#### [EXERCISE AIM]
Beginning with the line that contains "s.dec with rasl" in the material below, print each line exactly until the line that contains "let taint := uses.any" has been printed, then stop.

-------- TASK DATA --------

/-- A picture begins (R91–R95, R99–R101, R107, R110, R112) for the slice segment that DECODE takes next. A picture that is dropped counts as
never received: nothing of what it would do to its sequence stays. The size is judged before the room in the pool (DESIGN CHOICE,
assumption log 71). Errors that are met at no CTU latch CTU_ADDR 0 (DESIGN CHOICE, assumption log 71). -/
def State.beginPic (s : State) (seq : Nat) (h : PicHead) (i : DecItem) (type : Nat) : State :=
  let frame := i.frame
  let d := picDetail seq frame
  let irap := irapType type
  let skip := Prog.none_ frame h type i.live
  let pass (x : State) : State := (x.setLost seq false).setProg seq (some skip)
  let barred := s.dec.barred.getD seq false
  if !h.supported (seq % 2 = 1) && (irap || !barred) then
    let owed := frame :: s.dec.needAt.getD seq []
    let s := { s.decErr 0x05 seq frame 0 with dec := { s.dec with
      barred := setNth s.dec.barred seq true, needAt := setNth s.dec.needAt seq owed } }
    pass (s.ws [(Reg.DECODE_SEQ_STATUS_ACTIVE, seq, 0), (Reg.DECODE_SEQ_STATUS_NEED_IRAP, seq, 1)])
  else if barred && !irap then pass s
  else if !irap && s.newSps seq h then pass (s.decErr 0x04 seq frame 0)
  else if raslType type && (s.dec.rasl.getD seq (false, false)).1 then
    let told := (s.dec.rasl.getD seq (false, false)).2
    let s := s.raiseIf (!told) 479 d
    pass { s with dec := { s.dec with rasl := setNth s.dec.rasl seq (true, true) } }
  else if !irap && (s.dec.pocs.getD seq []).contains h.poc then pass (s.decErr 0x0C seq frame 0)
  else
    let need := (s.dec.needAt.getD seq []).any (fun k => k ≤ frame)
    let starts := irap && (!craType type || need || s.dec.eos.getD seq false)
    let t := s.openSeq seq h type starts
    let kw := s.es Reg.DECODE_POOL_CTRL_BUF_KWORDS
    if s.es Reg.DECODE_POOL_CTRL_BUF_COUNT = 0 || kw * 1024 < picWords h.width h.height h.chroma || kw = 0 then
      (pass (s.raise 474 d)).showPool
    else
      match t.freeBufs with
      | [] => (pass (s.raise 473 d)).showPool
      | b :: _ =>
        let cvs := t.dec.cvs.getD seq 0
        let uses := if irap then [] else h.uses
        let gone := uses.filter (fun q => (t.heldRef seq frame cvs q).isNone)
        let taint := uses.any (fun q => (t.heldRef seq frame cvs q).getD true)
        let t := gone.foldl (fun x q => x.synth seq frame cvs h q) t
        let p : Prog := { skip with
          cvs := cvs, dropped := false, place := b.1, room := b.2, missing := t.dec.lost.getD seq false, taintIn := taint
          badIndep := t.dec.lost.getD seq false }
        ((t.setLost seq false).setProg seq (some p)).prune.showPool

/-- PICTURE_BEGIN: a picture begins with the slice segment that DECODE takes next. One that starts before the picture in progress has
ended ends that (R107, 0x0B); error 0x0B is recorded first, then what the ended picture itself records (DESIGN CHOICE, assumption log
71). -/
def State.pictureBegin (s : State) (seq : Nat) (h : PicHead) : State :=
  let s := s.drain
  match s.nextItem with
  | none => s
  | some i =>
    match i.nals with
    | [] => s
    | n :: _ =>
      if i.seq ≠ seq then s
      else
        match s.dec.prog.getD seq none with
        | none => s.beginPic seq h i (nalType n)
        | some p =>
          if p.ending then (s.finishPic seq p none).beginPic seq h i (nalType n)
          else if firstSlice n then
            ((s.decErr 0x0B seq p.frame 0).finishPic seq p none).beginPic seq h i (nalType n)
          else s

/-! ### SLICE_SEGMENT_DECODED (R96–R98, R106) -/

/-- A CTU row is whole. -/
def rowWhole (h : PicHead) (done : List Nat) (r : Nat) : Bool :=
  (List.range (ctusAcross h)).all (fun x => done.contains (r * ctusAcross h + x))

/-- Rows that are final, from the top (R98): a row followed by slices that are not filtered across it as soon as it is reconstructed, any
other when the next row is; the last when the picture ends. -/
def finalRows (h : PicHead) (done free : List Nat) : Nat :=
  ((List.range (cdiv h.height h.ctu - 1)).takeWhile (fun r =>
    rowWhole h done r && (free.contains r || rowWhole h done (r + 1)))).length

/-- Named errors that discard the whole slice segment (R107). -/
def discards (code : Nat) : Bool := code = 3 || code = 4 || code = 6 || code = 7

/-- Named errors that belong to NAL units and parameter sets, whether or not a picture is in progress (R107). -/
def atNal (code : Nat) : Bool := 1 ≤ code && code ≤ 4

/-- The slice segment's work on the picture in progress: nothing of a segment that is discarded, of any other the CTUs it reconstructed
first. A damaged independent segment takes the dependent ones after it with it; a CTU concealed for a failed sector (0x0E) does not
damage its segment (R106, R107). -/
def sliceInto (p : Prog) (o : SliceOut) : Prog :=
  let code := (o.err.map Prod.fst).getD 0
  if p.dropped || (o.dependent && p.badIndep) then p
  else if discards code then { p with badIndep := p.badIndep || !o.dependent }
  else
    let fresh := o.ctus.filter (fun a => !p.done.contains a && a < ctuCount p.head)
    let done := p.done ++ fresh
    let last := (o.ctus.map (fun a => a / ctusAcross p.head)).foldl max 0
    let free := if o.noFilter && !fresh.isEmpty then last :: p.free else p.free
    { p with
      done := done
      free := free
      samples := putSamples p.samples o.samples
      rows := max p.rows (finalRows p.head done free)
      badIndep := if o.dependent then p.badIndep else code ≠ 0 && code ≠ 0x0E }

/-- The class that decoding is charged to (R49, R96): live 3, a batch due within the next two ticks 2, later 9. -/
def State.decodeClass (s : State) (i : DecItem) : Nat := if i.live then 3 else if i.frame ≤ s.time.last + 2 then 2 else 9

/-- A slice segment of the chunk DECODE takes next has been decoded. -/
def State.sliceDecoded (s : State) (seq : Nat) (o : SliceOut) : State :=
  let s := s.drain
  match s.nextItem with
  | none => s
  | some i =>
    match i.nals with
    | [] => s
    | _ :: t =>
      if i.seq ≠ seq then s
      else
        let taken := (s.setItem i (some { i with nals := t })).readErrs 1 o.reads
        let tell (x : State) (heard : Bool) : State :=
          match o.err with
          | some e => if heard || atNal e.1 then x.decErr e.1 seq i.frame e.2 else x
          | none => x
        let s := match (s.dec.prog.getD seq none).filter (fun p => !p.ending) with
          | none => tell taken false
          | some p =>
            let q := sliceInto p o
            let n := (q.done.length - p.done.length) * p.head.ctu * p.head.ctu
            let u := ((tell taken (!p.dropped && !(o.dependent && p.badIndep))).setProg seq (some q)).act (s.decodeClass i) 2 n
            { u with dec := { u.dec with positions := u.dec.positions + n } }
        s.drain

/-- PICTURE_END, once the picture's last chunk is done: `sei` is the decoded picture hash SEI it carries, its type and a value for each
component (R109). -/
def State.pictureEnd (s : State) (seq : Nat) (sei : Option (Nat × List Nat)) : State :=
  let s := s.drain
  match s.dec.prog.getD seq none with
  | some p => if p.ending then s.finishPic seq p sei else s
  | none => s

/-! ### R102: a pool write takes effect -/

/-- The words of the pool's registers come into force (R102). -/
def State.takePool (s : State) : State :=
  let fs := [Reg.DECODE_POOL_CTRL_BUF_COUNT, Reg.DECODE_POOL_CTRL_BUF_KWORDS, Reg.DECODE_POOL_BASE_POOL_BASE]
  { s with emit_ := { s.emit_ with scan := fs.foldl (fun (r : RegFile) f => rset r f 0 (s.r f)) s.emit_.scan } }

--------

#### [EXERCISE RESPONSE]
    pass { s with dec := { s.dec with rasl := setNth s.dec.rasl seq (true, true) } }
  else if !irap && (s.dec.pocs.getD seq []).contains h.poc then pass (s.decErr 0x0C seq frame 0)
  else
    let need := (s.dec.needAt.getD seq []).any (fun k => k ≤ frame)
    let starts := irap && (!craType type || need || s.dec.eos.getD seq false)
    let t := s.openSeq seq h type starts
    let kw := s.es Reg.DECODE_POOL_CTRL_BUF_KWORDS
    if s.es Reg.DECODE_POOL_CTRL_BUF_COUNT = 0 || kw * 1024 < picWords h.width h.height h.chroma || kw = 0 then
      (pass (s.raise 474 d)).showPool
    else
      match t.freeBufs with
      | [] => (pass (s.raise 473 d)).showPool
      | b :: _ =>
        let cvs := t.dec.cvs.getD seq 0
        let uses := if irap then [] else h.uses
        let gone := uses.filter (fun q => (t.heldRef seq frame cvs q).isNone)
        let taint := uses.any (fun q => (t.heldRef seq frame cvs q).getD true)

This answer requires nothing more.